Com o homem ainda ajoelhado, as duas criaturas que o seguravam começaram a puxar seus braços. André começou a sentir a pressão em seus tendões. Fez força para resistir. As bestas, lentamente continuaram imprimindo tensão. O suor em seu rosto demonstrava o esforço sobre-humano que fazia para resistir. Uma dor insuportável. Seus músculos começaram a romper. A pressão continuava. André deu o grito mais horrível que Pedro jamais ouvira quando seus braços foram arrancados. O sangue voou longe atingindo o rosto de Pedro como o açoite de um chicote. André estava morto. Pedro arrasado. Os demônios riam de satisfação.

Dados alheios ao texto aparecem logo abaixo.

-- ==== Sys2Proof/Certificates/Slice0/Obligations.lean ====
section
/-! DEFINITION. The statements for the provers. Where a command is named with `late` false, the block it hands something to
takes it in the same step; `WhatIsLateEndsTheSame` and the `late` clauses of the other statements cover the rest. -/

open Sys2Proof Sys2Proof.Machine

/-! ## The machine -/

/-- The queue of commands is the model's own (log 1): a step takes the command at its front and runs it with the rest
standing. -/
def Obligations.StepRunsFrontCommand : Prop :=
  ∀ (c : Instr) (rest : List Instr) (s : State),
    step { s with pending := c :: rest } = exec c { s with pending := rest }

/-- The model's choice of log 4: a step on an empty queue is one core clock cycle. The divider goes on; from 23,999 it
returns to 0 and both blocks take the boundary (R177). Each serializer goes on by one cycle of the character in progress,
a character lasting 11 bit times at the rate of the straps (R143, R144, R180); with its last character a frame leaves, and
the next begins (R154); a cut frame leaves with the character in progress (R158, log 12). TXD is at the level of the bit
in progress: start bit, data bits from the least significant, mark bit, stop bit; it is at mark while the serializer is
IDLE and while reset is held (R143, R160, R179). What the two blocks have still to take comes before the cycle (log 5).
While reset is held nothing changes. -/
def Obligations.EmptyQueueIsOneClockCycle : Prop :=
  (∀ s : State, s.pending = [] → s.resetLine ≠ .released → step s = .next s) ∧
  (∀ s : State, s.pending = [] → s.resetLine = .released → s.Quiet → s.time.leaseDue = false →
    s.time.engineDue = false → ∃ t : State, step s = .next t ∧
    t.store = s.store ∧ t.lrx = s.lrx ∧ t.pu = s.pu ∧ t.mail = s.mail ∧ t.arbiter = s.arbiter ∧ t.straps = s.straps ∧
    t.resetLine = s.resetLine ∧
    (s.time.divider + 1 < boundaryCycles →
      t.time = { s.time with divider := s.time.divider + 1 } ∧ t.leaseUnit = s.leaseUnit ∧ t.engine = s.engine) ∧
    (s.time.divider + 1 = boundaryCycles →
      t.time = { s.time with divider := 0 } ∧ t.leaseUnit = s.leaseUnit.lowerTimers ∧
      t.engine = s.engine.lowerTimers) ∧
    ∀ (p : Port) (n : Nat), n = 11 * (if s.straps.lr1 then (if s.straps.lr0 then 8 else 24)
        else if s.straps.lr0 then 52 else 208) →
      ((s.ltx.get p).serializer = .idle → t.ltx.get p = s.ltx.get p) ∧
      (∀ f rest i k, (s.ltx.get p).queue = f :: rest → (s.ltx.get p).serializer = .sending i k →
        (k + 1 < n → t.ltx.get p = { s.ltx.get p with serializer := .sending i (k + 1) }) ∧
        (n ≤ k + 1 → i + 1 < f.payload.length + 6 →
          t.ltx.get p = { s.ltx.get p with serializer := .sending (i + 1) 0 }) ∧
        (n ≤ k + 1 → f.payload.length + 6 ≤ i + 1 → t.ltx.get p = { s.ltx.get p with
          queue := rest, serializer := if rest = [] then .idle else .sending 0 0 })) ∧
      (∀ f rest i k, (s.ltx.get p).queue = f :: rest → (s.ltx.get p).serializer = .cutting i k →
        (k + 1 < n → t.ltx.get p = { s.ltx.get p with serializer := .cutting i (k + 1) }) ∧
        (n ≤ k + 1 → t.ltx.get p = { s.ltx.get p with
          queue := rest, serializer := if rest = [] then .idle else .sending 0 0 })) ∧
      (∀ c k, (s.ltx.get p).serializer = .finishing c k →
        (k + 1 < n → t.ltx.get p = { s.ltx.get p with serializer := .finishing c (k + 1) }) ∧
        (n ≤ k + 1 → t.ltx.get p = { s.ltx.get p with
          serializer := if (s.ltx.get p).queue = [] then .idle else .sending 0 0 }))) ∧
  (∀ s : State, s.pending = [] → s.resetLine = .released → s.catchUp.Quiet → s.catchUp.time.leaseDue = false →
    s.catchUp.time.engineDue = false → step s = step s.catchUp) ∧
  (∀ (s : State) (p : Port), (s.resetLine ≠ .released ∨ (s.ltx.get p).serializer = .idle) → s.txd p = true) ∧
  (∀ (s : State) (p : Port) (f : Frame) (rest : List Frame) (i k bit : Nat) (covered : List Byte) (c : Byte),
    s.resetLine = .released → (s.ltx.get p).queue = f :: rest →
    ((s.ltx.get p).serializer = .sending i k ∨ (s.ltx.get p).serializer = .cutting i k) →
    bit = (if s.straps.lr1 then (if s.straps.lr0 then 8 else 24) else if s.straps.lr0 then 52 else 208) →
    covered = f.kind :: f.tag :: (fieldOf 2 f.payload.length ++ f.payload) →
    (covered ++ fieldOf 2 (crc16 covered).toNat)[i]? = some c →
    s.txd p = (goodLevels (i == 0) c).getD (k / bit) true) ∧
  (∀ (s : State) (p : Port) (mark : Bool) (c : Byte) (k bit : Nat), s.resetLine = .released →
    (s.ltx.get p).serializer = .finishing (mark, c) k →
    bit = (if s.straps.lr1 then (if s.straps.lr0 then 8 else 24) else if s.straps.lr0 then 52 else 208) →
    s.txd p = (goodLevels mark c).getD (k / bit) true)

Um por um, das formas mais cruéis imagináveis os dez protetores de Pedro foram sacrificados na sua frente. Ao morrer, alguns foram valentes como André, outros choraram e imploraram por suas vidas. Pedro sentiu orgulho de todos eles.

– Agora é sua vez, Homem Morto! Vamos ver se ainda me lembro como se usa isso...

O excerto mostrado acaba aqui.